| Data to examine |
== Segment start ==
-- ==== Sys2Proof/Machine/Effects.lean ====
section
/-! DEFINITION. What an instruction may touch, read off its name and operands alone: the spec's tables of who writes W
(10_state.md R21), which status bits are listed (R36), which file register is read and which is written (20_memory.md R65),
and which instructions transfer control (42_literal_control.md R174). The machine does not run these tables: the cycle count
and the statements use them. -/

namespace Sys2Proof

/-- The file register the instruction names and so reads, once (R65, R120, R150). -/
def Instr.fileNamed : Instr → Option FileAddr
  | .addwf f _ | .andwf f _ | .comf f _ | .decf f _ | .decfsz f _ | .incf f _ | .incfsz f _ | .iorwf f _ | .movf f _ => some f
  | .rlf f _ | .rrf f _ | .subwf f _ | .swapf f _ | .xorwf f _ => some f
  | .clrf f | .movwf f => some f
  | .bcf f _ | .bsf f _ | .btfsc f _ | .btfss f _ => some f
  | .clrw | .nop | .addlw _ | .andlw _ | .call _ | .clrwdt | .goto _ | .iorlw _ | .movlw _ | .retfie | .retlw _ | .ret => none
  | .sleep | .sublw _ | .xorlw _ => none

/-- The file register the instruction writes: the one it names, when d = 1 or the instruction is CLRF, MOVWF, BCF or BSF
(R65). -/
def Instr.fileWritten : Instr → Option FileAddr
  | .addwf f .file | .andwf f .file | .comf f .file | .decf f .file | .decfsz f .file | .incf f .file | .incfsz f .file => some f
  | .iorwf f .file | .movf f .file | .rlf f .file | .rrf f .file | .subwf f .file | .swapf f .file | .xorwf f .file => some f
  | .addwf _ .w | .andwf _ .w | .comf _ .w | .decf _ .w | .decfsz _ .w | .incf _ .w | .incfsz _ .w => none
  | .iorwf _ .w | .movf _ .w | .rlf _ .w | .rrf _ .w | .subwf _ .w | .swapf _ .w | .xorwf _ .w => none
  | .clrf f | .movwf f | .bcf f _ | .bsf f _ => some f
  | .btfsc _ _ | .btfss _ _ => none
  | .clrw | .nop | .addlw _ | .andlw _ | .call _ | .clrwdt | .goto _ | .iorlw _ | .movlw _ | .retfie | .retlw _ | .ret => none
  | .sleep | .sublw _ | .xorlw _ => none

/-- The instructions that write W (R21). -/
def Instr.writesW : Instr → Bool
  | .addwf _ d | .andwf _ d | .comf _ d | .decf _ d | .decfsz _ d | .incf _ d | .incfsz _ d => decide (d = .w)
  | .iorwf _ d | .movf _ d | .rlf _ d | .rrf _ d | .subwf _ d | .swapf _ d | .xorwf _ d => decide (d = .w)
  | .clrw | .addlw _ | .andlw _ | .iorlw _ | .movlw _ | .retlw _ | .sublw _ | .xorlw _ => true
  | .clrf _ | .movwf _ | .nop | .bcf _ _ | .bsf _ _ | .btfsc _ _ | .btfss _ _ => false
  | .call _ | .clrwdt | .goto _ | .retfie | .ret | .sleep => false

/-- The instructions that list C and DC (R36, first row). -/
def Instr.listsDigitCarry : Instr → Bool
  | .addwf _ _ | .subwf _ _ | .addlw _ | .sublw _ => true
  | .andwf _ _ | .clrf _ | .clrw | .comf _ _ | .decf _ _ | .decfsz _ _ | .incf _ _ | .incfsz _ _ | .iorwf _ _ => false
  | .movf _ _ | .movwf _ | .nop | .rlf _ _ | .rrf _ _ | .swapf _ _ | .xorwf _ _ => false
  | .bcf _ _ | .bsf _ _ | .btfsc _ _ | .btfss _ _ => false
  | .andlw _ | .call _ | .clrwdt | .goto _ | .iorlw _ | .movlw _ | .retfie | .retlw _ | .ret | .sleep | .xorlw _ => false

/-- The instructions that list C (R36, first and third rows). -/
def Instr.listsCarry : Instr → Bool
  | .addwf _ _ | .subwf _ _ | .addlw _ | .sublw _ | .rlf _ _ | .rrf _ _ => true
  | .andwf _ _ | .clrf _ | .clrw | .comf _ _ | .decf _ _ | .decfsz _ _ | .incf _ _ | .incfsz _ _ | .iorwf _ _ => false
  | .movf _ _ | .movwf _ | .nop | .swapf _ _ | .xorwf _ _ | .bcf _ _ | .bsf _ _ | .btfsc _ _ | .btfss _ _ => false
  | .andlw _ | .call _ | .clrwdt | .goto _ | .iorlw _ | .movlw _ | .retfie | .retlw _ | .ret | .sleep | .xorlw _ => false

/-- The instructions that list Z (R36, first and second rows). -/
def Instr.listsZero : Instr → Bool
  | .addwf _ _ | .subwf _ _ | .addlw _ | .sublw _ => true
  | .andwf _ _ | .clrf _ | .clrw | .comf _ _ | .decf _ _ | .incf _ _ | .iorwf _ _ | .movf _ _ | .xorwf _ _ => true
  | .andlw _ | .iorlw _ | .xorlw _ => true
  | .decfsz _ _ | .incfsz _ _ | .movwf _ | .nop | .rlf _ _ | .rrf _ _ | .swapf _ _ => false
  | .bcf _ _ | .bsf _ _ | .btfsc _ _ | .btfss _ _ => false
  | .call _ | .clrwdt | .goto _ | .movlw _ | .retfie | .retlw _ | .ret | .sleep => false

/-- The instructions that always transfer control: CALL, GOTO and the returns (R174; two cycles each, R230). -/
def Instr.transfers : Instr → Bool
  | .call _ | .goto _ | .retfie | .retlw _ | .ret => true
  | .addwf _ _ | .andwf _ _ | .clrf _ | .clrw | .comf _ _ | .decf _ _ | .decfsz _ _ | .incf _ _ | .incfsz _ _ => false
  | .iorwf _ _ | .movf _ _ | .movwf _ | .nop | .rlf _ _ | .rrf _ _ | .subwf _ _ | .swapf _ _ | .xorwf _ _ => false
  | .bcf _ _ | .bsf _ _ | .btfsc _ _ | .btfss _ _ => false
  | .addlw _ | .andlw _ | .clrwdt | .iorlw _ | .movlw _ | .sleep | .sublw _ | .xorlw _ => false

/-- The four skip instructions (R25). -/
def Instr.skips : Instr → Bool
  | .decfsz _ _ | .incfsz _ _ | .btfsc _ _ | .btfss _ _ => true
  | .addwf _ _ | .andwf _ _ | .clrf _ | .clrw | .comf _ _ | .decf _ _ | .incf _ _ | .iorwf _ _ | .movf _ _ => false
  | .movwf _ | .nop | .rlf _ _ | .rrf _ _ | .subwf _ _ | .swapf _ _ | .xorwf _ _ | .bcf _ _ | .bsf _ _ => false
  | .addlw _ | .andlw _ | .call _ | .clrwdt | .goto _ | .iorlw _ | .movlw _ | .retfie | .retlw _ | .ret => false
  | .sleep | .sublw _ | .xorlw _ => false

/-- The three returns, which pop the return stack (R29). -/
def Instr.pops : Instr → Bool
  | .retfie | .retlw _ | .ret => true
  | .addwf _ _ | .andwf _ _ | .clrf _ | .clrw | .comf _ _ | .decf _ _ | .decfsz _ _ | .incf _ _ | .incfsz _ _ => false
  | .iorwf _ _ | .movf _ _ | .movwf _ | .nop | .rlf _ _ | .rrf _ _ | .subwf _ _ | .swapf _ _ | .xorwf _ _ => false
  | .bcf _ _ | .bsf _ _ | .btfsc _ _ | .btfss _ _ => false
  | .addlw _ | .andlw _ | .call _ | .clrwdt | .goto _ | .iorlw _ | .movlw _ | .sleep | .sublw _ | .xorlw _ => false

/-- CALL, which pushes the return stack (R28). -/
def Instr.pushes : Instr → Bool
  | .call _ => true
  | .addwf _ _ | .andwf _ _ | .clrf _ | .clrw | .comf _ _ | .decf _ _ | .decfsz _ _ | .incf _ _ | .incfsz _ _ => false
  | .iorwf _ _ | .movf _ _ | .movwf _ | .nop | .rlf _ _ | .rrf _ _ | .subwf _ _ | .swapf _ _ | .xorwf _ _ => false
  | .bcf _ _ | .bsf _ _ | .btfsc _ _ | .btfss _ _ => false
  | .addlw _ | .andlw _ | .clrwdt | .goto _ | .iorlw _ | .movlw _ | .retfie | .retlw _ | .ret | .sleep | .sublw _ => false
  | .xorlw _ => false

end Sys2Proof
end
== Segment end ==
| Exercise goal |
Transcribe the entries above word for word, from the first line through the line containing "who writes W", and nothing else.

| Solution to this problem |
-- ==== Sys2Proof/Machine/Effects.lean ====
section
/-! DEFINITION. What an instruction may touch, read off its name and operands alone: the spec's tables of who writes W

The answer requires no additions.